**** Data to process

-- ==== Sys2Proof/Machine/TimeOps.lean ====
section
/-! DEFINITION. Shared operations of the time unit: the axis and its target (R402), holdover and domain switching (R405 to
R407), the tick of the counters (R396, R397), and the end of a series of interval measurements (R419 to R421). -/

namespace Sys2Proof.Machine

/-- Update the time unit. -/
def onTime (f : TimeUnit → TimeUnit) (s : State) : State := { s with time := f s.time }

/-- `grid.interval_dev_cells`: the largest deviation in the last whole second (R413). -/
def intervalDevOf (s : State) (p : Nat) : Int :=
  let sec := s.ticks / secTicks 1
  let at_ := vecRead s.time.intervalSec p 0
  if at_ = sec then vecRead s.time.intervalLast p 0 else if at_ + 1 = sec then vecRead s.time.intervalDev p 0 else 0

/-- Units of 2^−40 ns in a nanosecond (R396). -/
def nsUnits : Nat := 2 ^ 40

/-- Network time of the selected domain's counter: the shot network time (R403). -/
def selectedNet (s : State) : NetTime := nowNet s

/-- Axis less selected domain, in units of 2^−40 ns. -/
def axisOffset (s : State) : Int := (s.time.axis : Int) - (selectedDomain s).count

/-- Is any port's grid running in a mode that fires (R402)? -/
def portsFire (s : State) : Bool :=
  (firingMode s.mode.current || s.mode.current == .handover) && s.ports.toList.any (·.gridRunning)

/-- The axis has its domain as target: neither held over nor steered by SYNC_IN (R402). [DEDUCED, notes/assumptions/78] -/
def axisFollows (s : State) : Bool := !s.time.holdover && !s.time.syncEngaged

/-- A difference between the axis and its target is closed (R402): by a step when no port fires, by a slew when it is small, by
a step after the firing ports have stopped otherwise. A slew in progress goes on. [DEDUCED, notes/assumptions/78] -/
def retarget (s : State) : State :=
  let target := (selectedDomain s).count
  let diff := axisOffset s
  if !axisFollows s || s.time.stepPending then s
  else if diff = 0 then onTime (fun t => { t with slewing := false }) s
  else if !portsFire s then onTime (fun t => { t with axis := target, slewing := false }) s
  else if s.time.slewing || diff.natAbs ≤ paramNat s Pid.timeMaxSlewNs 0 * nsUnits then
    onTime (fun t => { t with slewing := true }) s
  else
    { onTime (fun t => { t with stepPending := true }) s with
      ports := s.ports.map fun x => { x with stopping := x.stopping || x.gridRunning } }

/-! ## Holdover and switching -/

/-- The axis enters HOLDOVER, or its cause changes (R405, R407). [DEDUCED, notes/assumptions/77] -/
def enterHoldover (cause : Nat) (s : State) : State :=
  if s.time.holdover then onTime (fun t => { t with holdCause := cause }) s
  else
    post 0x0503 1 cause 0 (bump Pid.timeHoldovers 0 (onTime (fun t => { t with
      holdover := true, holdCause := cause, holdIncrement := (selectedDomain s).increment, slewing := false, stepPending := false }) s))

/-- HOLDOVER ends, and the axis takes the selected domain as its target (R405). [DEDUCED, notes/assumptions/77] -/
def leaveHoldover (s : State) : State :=
  if !s.time.holdover then s
  else
    let s := post 0x0503 0 s.time.holdCause 0 s
    retarget (onTime (fun t => { t with holdover := false, holdCause := 0 }) s)

/-- Difference of the two counters in nanoseconds. [DESIGN CHOICE, notes/assumptions/81] -/
def domainGapNs (s : State) : Nat := ((domainOf s 0).count - (domainOf s 1).count + ((domainOf s 1).count - (domainOf s 0).count)) / nsUnits

/-- Do the counters differ by at most `time.switch_max_offset_ns`? -/
def domainsNear (s : State) : Bool :=
  decide ((domainOf s 0).count - (domainOf s 1).count + ((domainOf s 1).count - (domainOf s 0).count) ≤
    paramNat s Pid.timeSwitchMaxOffsetNs 0 * nsUnits)

/-- `time.select` changes (R404 to R406). In HOLDOVER for want of a domain, a LOCKED new domain ends it. -/
def switchDomain (d : Fin 2) (auto : Bool) (s : State) : State :=
  let s := post 0x0502 s.time.select.val d.val ((if auto then 2 ^ 31 else 0) + min (domainGapNs s) (2 ^ 31 - 1) : Nat) s
  let s := onTime (fun t => { t with select := d, hostSelect := if auto then t.hostSelect else d }) s
  if s.time.holdover then
    if s.time.holdCause ≠ 3 && (domainOf s d).locked then leaveHoldover s else s
  else retarget s

/-- The other domain. -/
def otherDomain (d : Fin 2) : Fin 2 := if d = 0 then 1 else 0

/-- R406: with `time.revert`, the axis returns to the domain the host last wrote. -/
def revertDomain (s : State) : State :=
  let h := s.time.hostSelect
  if paramBool s Pid.timeRevert 0 && h != s.time.select && (domainOf s h).locked && domainsNear s && !s.time.holdover then
    switchDomain h true s
  else s

/-- Domain `d` has become LOCKED (R405, R406). -/
def domainLocked (d : Fin 2) (s : State) : State :=
  let s := if d = s.time.select then onTime (fun t => { t with lockedOnce := true }) s else s
  let s :=
    if s.time.holdover && s.time.holdCause ≠ 3 then
      if d = s.time.select then leaveHoldover s
      else if domainsNear s then switchDomain d true s
      else s
    else s
  revertDomain s

/-- Domain `d` has become UNLOCKED (R405). -/
def domainUnlocked (d : Fin 2) (s : State) : State :=
  if d ≠ s.time.select || s.time.holdover then s
  else if (domainOf s (otherDomain d)).locked && domainsNear s then switchDomain (otherDomain d) true s
  else enterHoldover 2 s

/-- Is domain `d` LOCKED under the three conditions of R401? -/
def lockHolds (s : State) (d : Fin 2) : Bool :=
  paramNat s Pid.timeDomServoState d == 1 && !(domainOf s d).syncTimeout && !(domainOf s d).servoTimeout

/-- Re-evaluate the lock of domain `d` after a condition of R401 changed; `cause` is the one of TIME_DOMAIN_LOCK. [DEDUCED, notes/assumptions/77] -/
def lockUpdate (d : Fin 2) (cause : Nat) (s : State) : State :=
  let now := lockHolds s d
  if now == (domainOf s d).locked then s
  else
    let s := post 0x0501 d.val (bit now) cause (onDomain d (fun x => { x with locked := now }) s)
    if now then domainLocked d s else domainUnlocked d s

/-- The core PLL has lost lock: HOLDOVER is in force (R69, R407). [DEDUCED, notes/assumptions/77] -/
def holdForPll (s : State) : State := enterHoldover 3 s

/-- The core PLL has relocked: HOLDOVER ends when the selected domain is LOCKED, else its other cause shows. [DEDUCED, notes/assumptions/77] -/
def pllReturns (s : State) : State :=
  if !s.time.holdover || s.time.holdCause ≠ 3 then s
  else if (selectedDomain s).locked then leaveHoldover s
  else onTime (fun t => { t with holdCause := if t.lockedOnce then 2 else 1 }) s

/-! ## The tick -/

/-- One tick of a domain counter (R396, R397): a waiting increment and adjust apply together. -/
def domainTick (x : Domain) : Domain :=
  let inc := x.nextIncrement.getD x.increment
  { x with increment := inc, nextIncrement := none, adjust := 0, count := ((x.count : Int) + x.adjust * nsUnits + inc).toNat }

/-- Advance of the axis in one tick while it does not follow its domain (R402, R405, R409). -/
def axisAdvance (s : State) : Nat :=
  let d := selectedDomain s
  let base := if s.time.holdover then s.time.holdIncrement else d.nextIncrement.getD d.increment
  if s.time.syncEngaged then (((base : Nat) : Int) * (1000000000000 + s.time.syncRate) / 1000000000000).toNat
  else if s.time.slewing && !s.time.holdover then
    let d := base * paramNat s Pid.timeSlewPpm 0 / 1000000
    if 0 < axisOffset s then base - d else base + d
  else base

/-- The slew or the pending step is over once the axis meets its target, or no port fires (R402). [DEDUCED, notes/assumptions/78] -/
def slewEnd (before : Int) (s : State) : State :=
  let after := axisOffset s
  if s.time.slewing && axisFollows s && (!portsFire s || after = 0 || decide (before < 0) != decide (after < 0)) then
    onTime (fun t => { t with axis := (selectedDomain s).count, slewing := false }) s
  else retarget s

/-- End of a pulse: its writes apply (R416). The next time is recomputed where the pulse is driven. -/
def toutNow (s : State) (u : Nat) : Nat :=
  match paramNat s Pid.toutTimebase u with
  | 0 => s.time.axis / nsUnits
  | 1 => (domainOf s 0).count / nsUnits
  | _ => (domainOf s 1).count / nsUnits

/-- Start of output `u`, ns. [DEDUCED, notes/assumptions/79] -/
def toutStart (s : State) (u : Nat) : Nat := paramNat s Pid.toutStartS u * 1000000000 + paramNat s Pid.toutStartNs u

/-- The first pulse time not yet passed (R415). GRID pulses are set at each slot-0 fire time. [DEDUCED, notes/assumptions/79] -/
def toutFirst (s : State) (u : Nat) : Option Nat :=
  let now := toutNow s u
  let start := toutStart s u
  match paramNat s Pid.toutMode u with
  | 1 => if now ≤ start then some start else none
  | 2 => let p := paramNat s Pid.toutPeriodNs u
         some (if now ≤ start then start else start + ceilDiv (now - start) p * p)
  | _ => none

/-- Update pulse output `u`. -/
def onTout (u : Nat) (f : Tout → Tout) (s : State) : State := onTime (fun t => { t with touts := vecUpdate t.touts u f }) s

/-- Pulse output `u`. -/
def toutOf (s : State) (u : Nat) : Tout := vecRead s.time.touts u {}

/-- A pulse that has lasted its width ends; waiting writes apply and the next time is recomputed (R415, R416). [DEDUCED, notes/assumptions/79] -/
def toutTick (u : Nat) (s : State) : State :=
  let x := toutOf s u
  if !x.active || toutNow s u < x.endsAt then s
  else
    let s := onTout u (fun x => { x with active := false, writes := [] }) s
    if x.writes.isEmpty then s
    else
      let s := x.writes.foldl (fun s e => { s with params := Store.write paramDefault s.params e.1 e.2 }) s
      onTout u (fun x => { x with next := toutFirst s u }) s

/-- The counters have come within reach of each other: a holdover ends by the other LOCKED domain (R405), and an automatic switch
returns (R406). -/
def domainWatch (s : State) : State :=
  let o := otherDomain s.time.select
  revertDomain (
    if s.time.holdover && s.time.holdCause != 3 && (domainOf s o).locked && domainsNear s then switchDomain o true s else s)

/-- One tick of 1.25 ns in a mode that runs the counters (R398). -/
def timeTick (s : State) : State :=
  let before := axisOffset s
  let adv := axisAdvance s
  let s := onTime (fun t => { t with domains := t.domains.map domainTick, axis := t.axis + adv }) s
  forEach allPorts toutTick (slewEnd before (domainWatch s))

/-! ## Interval measurement -/

/-- Update the time-interval unit. -/
def onTdc (f : Tdc → Tdc) (s : State) : State := onTime (fun t => { t with tdc := f t.tdc }) s

/-- Time-base flags of the grade in force (R421): NOREF, COLD, XO. -/
def tbFlags (s : State) : BitVec 3 :=
  match clkGrade s with
  | 0 => 0
  | 1 => 1
  | 2 => 5
  | _ => 3

/-- The grade in force marks a measurement in progress (R421). [DESIGN CHOICE, notes/assumptions/80] -/
def tdcGrade (s : State) : State :=
  let x := s.time.tdc
  if x.running && (x.start.isSome || x.stop.isSome) then onTdc (fun x => { x with tbRun := x.tbRun ||| tbFlags s }) s else s

/-- The series ends (R419): DONE is set and TDC_DONE posted. [DESIGN CHOICE, notes/assumptions/80] -/
def tdcEnd (aborted : Bool) (s : State) : State :=
  if !s.time.tdc.running then s
  else
    let s := onTdc (fun x => { x with running := false, done := true, aborted := x.aborted || aborted, start := none, stop := none }) s
    post 0x0505 s.time.tdc.made (tdcStatus s) 0 s

/-- Mean and deviation of a series in 1/256 LSB (R419). -/
def tdcMean (rs : List Int) : Int :=
  let sum : Int := 256 * rs.foldl (· + ·) 0
  let n := rs.length
  if n = 0 then 0 else if sum % n = 0 then sum / n else Config.tdcMean sum n

/-- A measurement ends, with a result or without one (R419, R420). -/
def tdcMeasured (result : Option Int) (s : State) : State :=
  let s := onTdc (fun x =>
    let rs := x.results ++ result.toList
    { x with
      start := none, stop := none, tb := x.tbRun, tbRun := 0, made := x.made + 1, results := rs, valid := x.valid || result.isSome,
      resultLsb := result.getD x.resultLsb, meanLsb := tdcMean rs,
      sdevLsb := if rs.isEmpty then 0 else Config.tdcSdev rs }) s
  if paramNat s Pid.tdcCount 0 ≤ s.time.tdc.made then tdcEnd false s else s

end Sys2Proof.Machine
end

********

**Task to carry out**: Taking the entries above, print exactly the lines starting at the line with "let s := post 0x0502" and ending at the line with "last wrote. -/", both included.

**Answer to the exercise**:
  let s := post 0x0502 s.time.select.val d.val ((if auto then 2 ^ 31 else 0) + min (domainGapNs s) (2 ^ 31 - 1) : Nat) s
  let s := onTime (fun t => { t with select := d, hostSelect := if auto then t.hostSelect else d }) s
  if s.time.holdover then
    if s.time.holdCause ≠ 3 && (domainOf s d).locked then leaveHoldover s else s
  else retarget s

/-- The other domain. -/
def otherDomain (d : Fin 2) : Fin 2 := if d = 0 then 1 else 0

/-- R406: with `time.revert`, the axis returns to the domain the host last wrote. -/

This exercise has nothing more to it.